I was wondering if any1 here knows where i can get a custom turbo kit made and installed for my 1.6 200sx, pleas elet me know if any1 knows a place i can go to or call in souther california, thanks for your help
please email me at
 
[email protected]


www.b14on19s.tk


----------



## NotAnotherHonda (Aug 7, 2003)

just mmake the kit yourself. buy a protech manifold, turbo, fmic, etc...then just have someone weld up some piping, DP, and exhaust


----------



## se_nismo (Sep 17, 2002)

theres a guy here in my city that does custom turbo kits for cheap, and the work is very good pm me with your contact number if you are interested


----------



## James (Apr 29, 2002)

an easy way is to get the protech manifold and downpipe and just make the rest of the piping yourself. i got the HS manifold and DP (back when they were selling them seperate) and just made the intercooler piping myself.
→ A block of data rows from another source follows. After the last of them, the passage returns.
theorem getLevel_dcAddrs_of_zero (c : Comp) : ∀ a ∈ dcAddrs c, m.getLevel a = some 0 := by
  intro a ha
  obtain ⟨i, j, hi, hj, rfl⟩ := (mem_dcAddrs c a).mp ha
  have inside := blockIndex_lt hi hj
  have size := c.dc_size
  exact (zero c).2 (c.side * i + j) (by omega)

theorem yNz_of_zero {b : Nat} (hb : b < 16) : yNz m b = some false :=
  someNonzero_of_zero fun a ha => getLevel_coefAddrs_of_zero zero .y a (List.mem_flatMap.mpr ⟨b, List.mem_range.mpr hb, ha⟩)

theorem dcNz_of_zero (c : Comp) : dcNz m c = some false := someNonzero_of_zero (getLevel_dcAddrs_of_zero zero c)

theorem acNz_of_zero (c : Comp) : acNz m c = some false :=
  someNonzero_of_zero fun a ha => getLevel_coefAddrs_of_zero zero c a (acAddrs_subset_coefAddrs c ha)

theorem cbpLuma_of_zero {q : Nat} (hq : q < 4) : cbpLuma m q = some false := by
  simp (disch := omega) [cbpLuma, yNz_of_zero zero]

theorem cbpChroma_of_zero : cbpChroma m = some 0 := by
  have all : someNonzero m (coefAddrs .cb ++ coefAddrs .cr) = some false :=
    someNonzero_of_zero fun a ha =>
      (List.mem_append.mp ha).elim (getLevel_coefAddrs_of_zero zero .cb a) (getLevel_coefAddrs_of_zero zero .cr a)
  simp [cbpChroma, all, dcNz_of_zero zero, acNz_of_zero zero]

/-- Every field is defined and 0 (10_state.md R42 to R45). -/
theorem nzBit_of_zero (k : Nat) : nzBit m k = some false := by
  unfold nzBit
  split_ifs with luma
  · exact yNz_of_zero zero luma
  · exact dcNz_of_zero zero .y
  · exact dcNz_of_zero zero .cb
  · exact acNz_of_zero zero .cb
  · exact dcNz_of_zero zero .cr
  · exact acNz_of_zero zero .cr
  · rfl
  · exact cbpLuma_of_zero zero (by omega)
  · rw [cbpChroma_of_zero zero, Option.map_some, Nat.zero_testBit]
  · rfl

/-- No field of NZ takes the draw's bits. -/
theorem nzRead_of_zero (draw : Word) : nzRead m false draw = 0 := by
  apply BitVec.eq_of_getLsbD_eq
  intro k hk
  rw [getLsbD_nzRead m false draw hk, nzBit_of_zero zero k]
  simp

end

/-- Settles O23: after CLR_COEF all levels are 0 (`levelsZero_clrCoefMem`), and every field of NZ is then defined and 0. -/
theorem clrCoefZeroes : Obligations.ClrCoefZeroes := by
  refine ⟨rfl, fun s => ?_⟩
  have zero := levelsZero_clrCoefMem s.mem
  refine ⟨_, exec_eq .clrCoef s, rfl, ?luma, ?lumaDc, fun pl => ?chroma, fun seen draw => ?nz, fun a outside => ?frame⟩
  case luma => exact fun k hk => levelIs_zero ((zero .y).1 k (by simp only [Comp.coef, Buf.base, Buf.last]; omega))
  case lumaDc => exact fun k hk => levelIs_zero ((zero .y).2 k (by simp only [Comp.dc, Buf.base, Buf.last]; omega))
  case chroma =>
    obtain ⟨coef, dc, -⟩ := chroma_bases pl
    have coefSize := (planeComp pl).coef_size
    have dcSize := (planeComp pl).dc_size
    rw [Comp.side_plane] at coefSize dcSize
    rw [← coef, ← dc]
    exact ⟨fun k hk => levelIs_zero ((zero _).1 k (by omega)), fun k hk => levelIs_zero ((zero _).2 k (by omega))⟩
  case nz =>
    have read := busRead_reg_seen (a := 0x014) (r := .nz) rfl draw (s := s.complete (clrCoefMem s.mem)) seen
    rw [regValue, State.complete_mem, State.complete_status, nzRead_of_zero zero] at read
    exact read
  case frame =>
    apply execMem_frame s.cfg .clrCoef s.mem
    simp only [writes, inLevels] at outside ⊢
    omega

end Sys2Proof.Machine
end

section
/-! PROOFS. NOP (42_roundtrip_control.md R184). -/

namespace Sys2Proof.Machine

theorem extractLsb'_encode_op (i : Instr) : (encode i).extractLsb' 0 4 = i.op := by
  rw [encode, BitVec.extractLsb'_append_eq_right]

theorem eq_nop_of_op_eq_zero {i : Instr} (h : i.op = 0) : i = .nop := by
  cases i with
  | nop => rfl
  | _ => simp [Instr.op] at h

/-- Settles O12: a word with OP 0 that decodes is NOP's word, which is 0. -/
theorem nopCompletes : Obligations.NopCompletes := by
  refine ⟨rfl, fun s d idle => ?_, exec_eq .nop, fun w i op nonzero decoded => ?_⟩
  · rw [busWrite_reg (r := .cmd) rfl]
    exact writeCmd_accepted idle (decode_encode .nop) _ d
  · have word := eq_encode_of_decode decoded
    rw [word, extractLsb'_encode_op] at op
    rw [eq_nop_of_op_eq_zero op] at word
    exact nonzero word

end Sys2Proof.Machine
end

section
/-! PROOFS. What raises each error, and what a rejected access leaves (60_exceptions.md R203 to R206). -/

namespace Sys2Proof.Machine

/-- An aligned mapped read answers `OK`, a busy one too (60_exceptions.md R205). -/
theorem busRead_ok {a : Offset} (noAddr : ¬ (a.toNat % 4 ≠ 0 ∨ ¬ mappedOffset a.toNat)) (draw : Word) (s : State) :
    ∃ x, busRead a draw s = s.respond (.read .ok x) :=
  (busRead_inv a draw s).resolve_left fun error => noAddr error.1

/-- A write to CMD that is not an acceptance (60_exceptions.md R203). -/
theorem busWrite_cmdErr {s : State} {w : Word} (h : s.status.busy = true ∨ ∀ i, decode w ≠ .ok i) (d : Nat) :
    busWrite 0x004 w d s = s.raise (.write 0x004 w) .cmdErr :=
  (busWrite_reg (r := .cmd) rfl w d s).trans (writeCmd_rejected h _ d)

/-- An offset above the registers that raises no ADDR_ERR names a host-writable buffer (20_memory.md R60, R63). -/
theorem writableOffset_of_noAddr {a : Nat} (noAddr : ¬ (a % 4 ≠ 0 ∨ ¬ mappedOffset a ∨ reconOffset a)) (low : 0x100 ≤ a) :
    a % 4 = 0 ∧ writableOffset a := by
  simp only [not_or, not_not] at noAddr
  obtain ⟨aligned, mapped, notRecon⟩ := noAddr
  exact ⟨aligned, low, mapped, notRecon⟩

/-- A write to a host-writable buffer while BUSY (60_exceptions.md R205). -/
theorem busWrite_wbusyErr {s : State} {a : Offset} (aligned : a.toNat % 4 = 0) (writable : writableOffset a.toNat)
    (busy : s.status.busy = true) (w : Word) (d : Nat) : busWrite a w d s = s.raise (.write a w) .wbusyErr := by
  rw [busWrite_writable aligned writable, if_pos busy]

/-- A write to which none of the six conditions of R206 applies answers `OK`. Its STATUS bits: a STATUS write clears, an
acceptance sets BUSY and clears DONE, any other write keeps all five. -/
theorem busWrite_ok {s : State} {a : Offset} {w : Word}
    (noAddr : ¬ (a.toNat % 4 ≠ 0 ∨ ¬ mappedOffset a.toNat ∨ reconOffset a.toNat))
    (noCmd : ¬ (a = 0x004 ∧ (s.status.busy = true ∨ ∀ i, decode w ≠ .ok i)))
    (noWbusy : ¬ (0x100 ≤ a.toNat ∧ s.status.busy = true)) (d : Nat) :
    (busWrite a w d s).resp = some (.write .ok) ∧
      (a = 0x008 ∧ (busWrite a w d s).status = s.status.clear w ∨
        a ≠ 0x008 ∧ ((busWrite a w d s).status = s.status ∨
          (busWrite a w d s).status = { s.status with busy := true, done := false })) := by
  rcases busWrite_inv a w d s with ⟨addr, -⟩ | ⟨rfl, cmd, -⟩ | ⟨rfl, -, -, accepted⟩ | ⟨rfl, cleared⟩ |
    ⟨rfl, enabled⟩ | ⟨readOnly, ignored⟩ | ⟨⟨low, -⟩, busy, -⟩ | ⟨⟨low, -⟩, -, -, stored⟩
  · exact absurd addr noAddr
  · exact absurd ⟨rfl, cmd⟩ noCmd
  · rw [accepted]
    exact ⟨rfl, .inr ⟨by decide, .inr rfl⟩⟩
  · rw [cleared]
    exact ⟨rfl, .inl ⟨rfl, rfl⟩⟩
  · rw [enabled]
    exact ⟨rfl, .inr ⟨by decide, .inl rfl⟩⟩
  · rw [ignored]
    refine ⟨rfl, .inr ⟨?_, .inl rfl⟩⟩
    rintro rfl
    exact absurd readOnly (by decide)
  · exact absurd ⟨low, busy⟩ noWbusy
  · rw [stored]
    refine ⟨rfl, .inr ⟨?_, .inl rfl⟩⟩
    rintro rfl
    exact absurd low (by decide)

theorem busWrite_status (w : Word) (d : Nat) (s : State) :
    busWrite 0x008 w d s = State.respond { s with status := s.status.clear w } (.write .ok) :=
  busWrite_reg (r := .status) rfl w d s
Its pretty simple to put a turbo kit yourself actually once you have the manifold and DP... which is the hardest part to do.


----------



## chimmike (Oct 17, 2002)

http://www.nissanforums.com/showthread.php?t=26197

this thread is at the top of this forum in plain view and blatantly labelled. Please read it and also consult the search button.


----------